Supreme Court signals plan to gut Voting Rights Act gerrymander protections
Source: vox.com
TL;DR
- The Supreme Court ordered reargument in Louisiana v. Callais on whether a lower court's application of Voting Rights Act precedents violates the Constitution.
- Louisiana drew a second Black-majority district to comply with Gingles after Milligan struck down Alabama's maps, but a district court ruled it an unconstitutional racial gerrymander.
- This signals the Republican majority may soon overrule Gingles and end VRA suits against racial gerrymanders that enable partisan ones.
The story at a glance
The Supreme Court issued an order in Louisiana v. Callais requiring briefs on whether a lower court order enforcing Voting Rights Act safeguards against racial gerrymandering violates the Fourteenth or Fifteenth Amendments. The case involves Louisiana's congressional map with two Black-majority districts out of six, drawn after litigation found the prior map diluted Black voting power. It's being reported now because the order, issued after March oral arguments, suggests the Court plans to narrow or eliminate key VRA protections like Gingles, following its 2023 Milligan ruling. This echoes the Court's pattern in cases like Shelby County v. Holder.
Key points
- In Allen v. Milligan (2023), the Court ruled 5-4 that Alabama's maps violated Section 2 of the VRA by packing Black voters into one district (14% of seats) despite their 27% share of the population, ordering a second Black-majority district; Roberts and Kavanaugh joined the liberals.
- Thornburg v. Gingles (1986) sets the test for VRA racial gerrymander claims, requiring proof of racially polarized voting where minorities are cohesively Democratic and diluted by majority-white packing or cracking.
- Louisiana's case mirrors Milligan: a lower court applied Gingles to require a second Black-majority district, but all six Republican justices questioned it at oral argument.
- A three-judge district court struck down Louisiana's remedial map (Senate Bill 8) as a racial gerrymander, citing its 250-mile snake-like shape scooping Black populations from multiple cities.
- The Court's order asks if enforcing Gingles under the VRA now breaches constitutional equal protection, hinting Roberts and Kavanaugh's Milligan votes were due to Alabama's legal errors.
- In Rucho v.
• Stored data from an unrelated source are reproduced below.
-- ==== Sys2Proof/Machine/Caer.lean ====
section
/-! DEFINITION. The Caer links: bringing a link up, receiving frames, line time, messages, forwarders, the line reset, and the
mirror pair (R353–R378). -/

namespace Sys2Proof.Machine

open Sys2Proof

/-! ## Links (R355, R356, R362) -/

/-- STATE of a link: 0 OFF, 1 TRAIN, 2 UP, 3 IDERR. -/
def State.linkState (s : State) (n : Nat) : Nat := s.get (CAER_LINK_STAT n) CAER_LINK_STAT_STATE

/-- STATE of a link replaced. -/
def State.setLink (s : State) (n k : Nat) : State := s.set (CAER_LINK_STAT n) CAER_LINK_STAT_STATE k

/-- This hub is the upstream end of the link (R362). -/
def State.upEnd (s : State) (n : Nat) : Bool := s.hub = 0 || s.get CAER_ID CAER_ID_UPLINK != n

/-- Training begins: both sequences start at 0 and the IDENT counts at `rx` and 0. (DESIGN CHOICE, log 43) -/
def State.train (s : State) (n rx : Nat) : State :=
  (s.modLink n fun x => { x with
    identRx := rx, identTx := 0, nextSeq := 0, expSeq := 0, unacked := [], waiting := [], ackDue := false }).setLink n 1

/-- The frames that wait on a link to be sent or acknowledged, journal records on the partner link among them (R356, R373). (DESIGN CHOICE, log 43) -/
def State.waitingFrames (s : State) (n : Nat) : Nat :=
  (s.link n).unacked.length + (s.link n).waiting.length + (if n = s.plink then s.caer.jbuf.length else 0)

/-- The records that wait for the partner link are discarded with its frames. -/
def State.dropJournal (s : State) (n : Nat) : State :=
  if n = s.plink then { s with caer := { s.caer with jbuf := [] } } else s

/-- An UP or IDERR link fails (R356): its frames are discarded and counted, and source 193 is raised. (DESIGN CHOICE, log 43) -/
def State.failLink (s : State) (n : Nat) : State :=
  let s := s.bumpSat (CAER_LINK_ERR n) CAER_LINK_ERR_DROP (s.waitingFrames n)
  ((s.dropJournal n).train n 0).raise 193

/-- A store to CAER_LINK_CFG (R355): EN turns the port on in TRAIN, or OFF. On the GLS9624 link 1 ignores it (R378). (DESIGN CHOICE, log 43) -/
def State.linkCfgStore (s : State) (n : Nat) (v : Word) : State :=
  if s.nCaer ≤ n then s
  else
    let was := s.flag (CAER_LINK_CFG n) CAER_LINK_CFG_EN
    let s := s.storeReg (CAER_LINK_CFG n) v
    let now := s.flag (CAER_LINK_CFG n) CAER_LINK_CFG_EN
    if !was && now then s.train n 0
    else if was && !now then
      let s := (s.dropJournal n).train n 0
      (s.modLink n fun x => { x with exUp := none, exDown := none }).wr (CAER_LINK_STAT n) 0
    else s

/-- EN in CAER_LINK_CFG (R355). -/
def execLinkEnable (n : Port) (v : Word) (s : State) : Host.Outcome State Fault Refusal :=
  .next (if s.fabric then s.linkCfgStore n v else s)

/-- A TRAIN link with 3 intact IDENT frames received and 3 sent is UP, with source 192, and carries what waits for it (R355, R373). -/
def State.checkUp (s : State) (n : Nat) : State :=
  if s.linkState n = 1 ∧ 3 ≤ (s.link n).identRx ∧ 3 ≤ (s.link n).identTx then ((s.setLink n 2).raise 192).pump n 16 else s

/-- The variant as a number: 0 GLS9696, 1 GLS9648, 2 GLS9624. -/
def State.variantCode (s : State) : Nat := match s.variant with | .gls9696 => 0 | .gls9648 => 1 | .gls9624 => 2

/-- The IDENT frame of this hub (R358): hub number, end, variant, PEN and partner number, one byte each in the model's record. (DESIGN CHOICE, log 43) -/
def State.identFrame (s : State) (n : Nat) : CFrame :=
  { typ := 11, src := s.hub
    payload := [s.hub, (s.upEnd n).toNat, s.variantCode, s.get CAER_PAIR_CFG CAER_PAIR_CFG_PEN,
      s.get (CAER_LINK_STAT s.plink) CAER_LINK_STAT_PEERHUB, 0, 0, 0].map (BitVec.ofNat 8) }

/-- Every 10 µs a training port sends IDENT (R355); one in IDERR carries IDENT alone. -/
def execIdentTimer (n : Port) (s : State) : Host.Outcome State Fault Refusal :=
  .next (if s.fabric ∧ (s.linkState n = 1 ∨ s.linkState n = 3) then
    ((s.transmit n (s.identFrame n)).modLink n fun x => { x with identTx := x.identTx + 1 }).checkUp n else s)

/-- Alignment is lost, or more than 8 invalid code groups fall within 1 µs (R356). -/
def execLinkFail (n : Port) (s : State) : Host.Outcome State Fault Refusal :=
  if s.fabric then
    let k := s.linkState n
    let s := s.set (CAER_LINK_STAT n) CAER_LINK_STAT_LOCK 0
    .next (if k = 2 ∨ k = 3 then s.failLink n else s)
  else .next s

/-- Why an IDENT fails its checks (R355): 1 the receiver's own number, 2 both ends upstream or both downstream; 0 it passes. -/
def State.identCode (s : State) (n hub : Nat) (up : Bool) : Nat :=
  if hub = s.hub then 1 else if up = s.upEnd n then 2 else 0

/-- What an IDENT says of the peer (R355, R371). -/
def State.peerIs (s : State) (n hub : Nat) (up pen : Bool) (partner : Nat) : State :=
  let a := CAER_LINK_STAT n
  let s := (s.set a CAER_LINK_STAT_PEERHUB hub).set a CAER_LINK_STAT_PEERUP up.toNat
  let s := (s.set a CAER_LINK_STAT_PEERPEN pen.toNat).set a CAER_LINK_STAT_LOCK 1
  let s := s.modLink n fun x => { x with partner }
  if s.mirrors && s.flag CAER_PAIR_CFG CAER_PAIR_CFG_PEN && n = s.plink then s.set CAER_PAIR_STAT CAER_PAIR_STAT_PHUB hub else s

/-- A received IDENT (R355): it is checked, and advances the link. (DESIGN CHOICE, log 43) -/
def State.identIn (s : State) (n hub : Nat) (up pen : Bool) (partner : Nat) : State :=
  let s := s.peerIs n hub up pen partner
  let code := s.identCode n hub up
  if code ≠ 0 then
    let s := s.set (CAER_LINK_STAT n) CAER_LINK_STAT_CODE code
    if s.linkState n = 3 then s else (s.setLink n 3).raise 195
  else
    let s := s.set (CAER_LINK_STAT n) CAER_LINK_STAT_CODE 0
    match s.linkState n with
    | 1 => (s.modLink n fun x => { x with identRx := x.identRx + 1 }).checkUp n
    | 3 => s.train n 1
    | _ => s

/-- A received IDENT frame (R355). -/
def execIdent (n : Port) (hub : BitVec 4) (up pen : Bool) (_variant : BitVec 2) (partner : BitVec 4) (s : State) :
    Host.Outcome State Fault Refusal :=
  .next (if s.fabric ∧ s.linkState n ≠ 0 then s.identIn n hub.toNat up pen partner.toNat else s)

/-! ## Receiving (R357, R360, R361) -/

/-- A received frame. -/
def hdrFrame (h : CaerHdr) (typ : Nat) (payload : List Byte) : CFrame :=
  { typ, hops := h.hops.toNat, src := h.src.toNat, dst := h.dst.toNat, bc := h.bc, dstq := h.dstq.toNat, payload }

/-- The acknowledgement in a header (R360). -/
def State.hdrAck (s : State) (n : Nat) (h : CaerHdr) : State := if h.ackv then s.caerAcked n h.ackseq.toNat else s

/-- Own frame received: LOOP and source 195 (R361). -/
def State.loopSeen (s : State) : State := (s.set CAER_STATUS CAER_STATUS_LOOP 1).raise 195

/-- CAER_DIR learns on which link a hub lies (R361). (DEDUCED, log 44) -/
def State.learnDir (s : State) (n h : Nat) : State :=
  if h = s.hub then s else s.set CAER_DIR ⟨2 * h, 2⟩ (n + 1)

/-- An intact frame that is not sequenced arrives (R360, R361): `take` is what it does. -/
def State.localIn (s : State) (n : Nat) (h : CaerHdr) (take : State → State) : State :=
  if s.fabric && s.linkUp n then
    let s := s.hdrAck n h
    if h.src.toNat = s.hub then s.loopSeen else take s
  else s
Common Cause (2019), the Court barred federal courts from partisan gerrymander suits, leaving VRA racial claims as the main check on extreme maps.
Details and context
The article frames Callais as revealing the Court's intent to dismantle VRA gerrymander protections amid upcoming redistricting cycles. Louisiana created its second Black-majority district after Robinson v. Landry found VRA violations, but white voters challenged it as race-driven over traditional criteria like compactness.
Historically, the Court distinguishes partisan gerrymanders (untouchable federally post-Rucho) from racial ones (limited by VRA). Gingles indirectly curbs partisan maps if they racially dilute minorities in polarized states, but the Republican majority has narrowed this via Shelby County (2013), which gutted preclearance.
Kavanaugh's Milligan concurrence questioned indefinite race-based redistricting under the VRA, even if once valid. The order suggests a majority now sees Gingles as expired, like Jim Crow conditions.
Key quotes
- Chief Justice Roberts in Milligan: a lower court “faithfully applied our precedents.”
- Justice Kavanaugh in Milligan: “Even if Congress in 1982 could constitutionally authorize race-based redistricting under [the VRA] for some period of time, the authority to conduct race-based redistricting [cannot extend indefinitely into the future].”
Why it matters
Overturning Gingles would remove the last major federal check on gerrymanders, letting states draw extreme partisan maps without VRA racial challenges. This concretely means fewer minority opportunities to elect preferred candidates in polarized Southern states like Louisiana, tilting House seats toward Republicans. Watch for a ruling next term that could redefine Section 2 nationwide, though it remains uncertain if Roberts or Kavanaugh fully join the conservatives.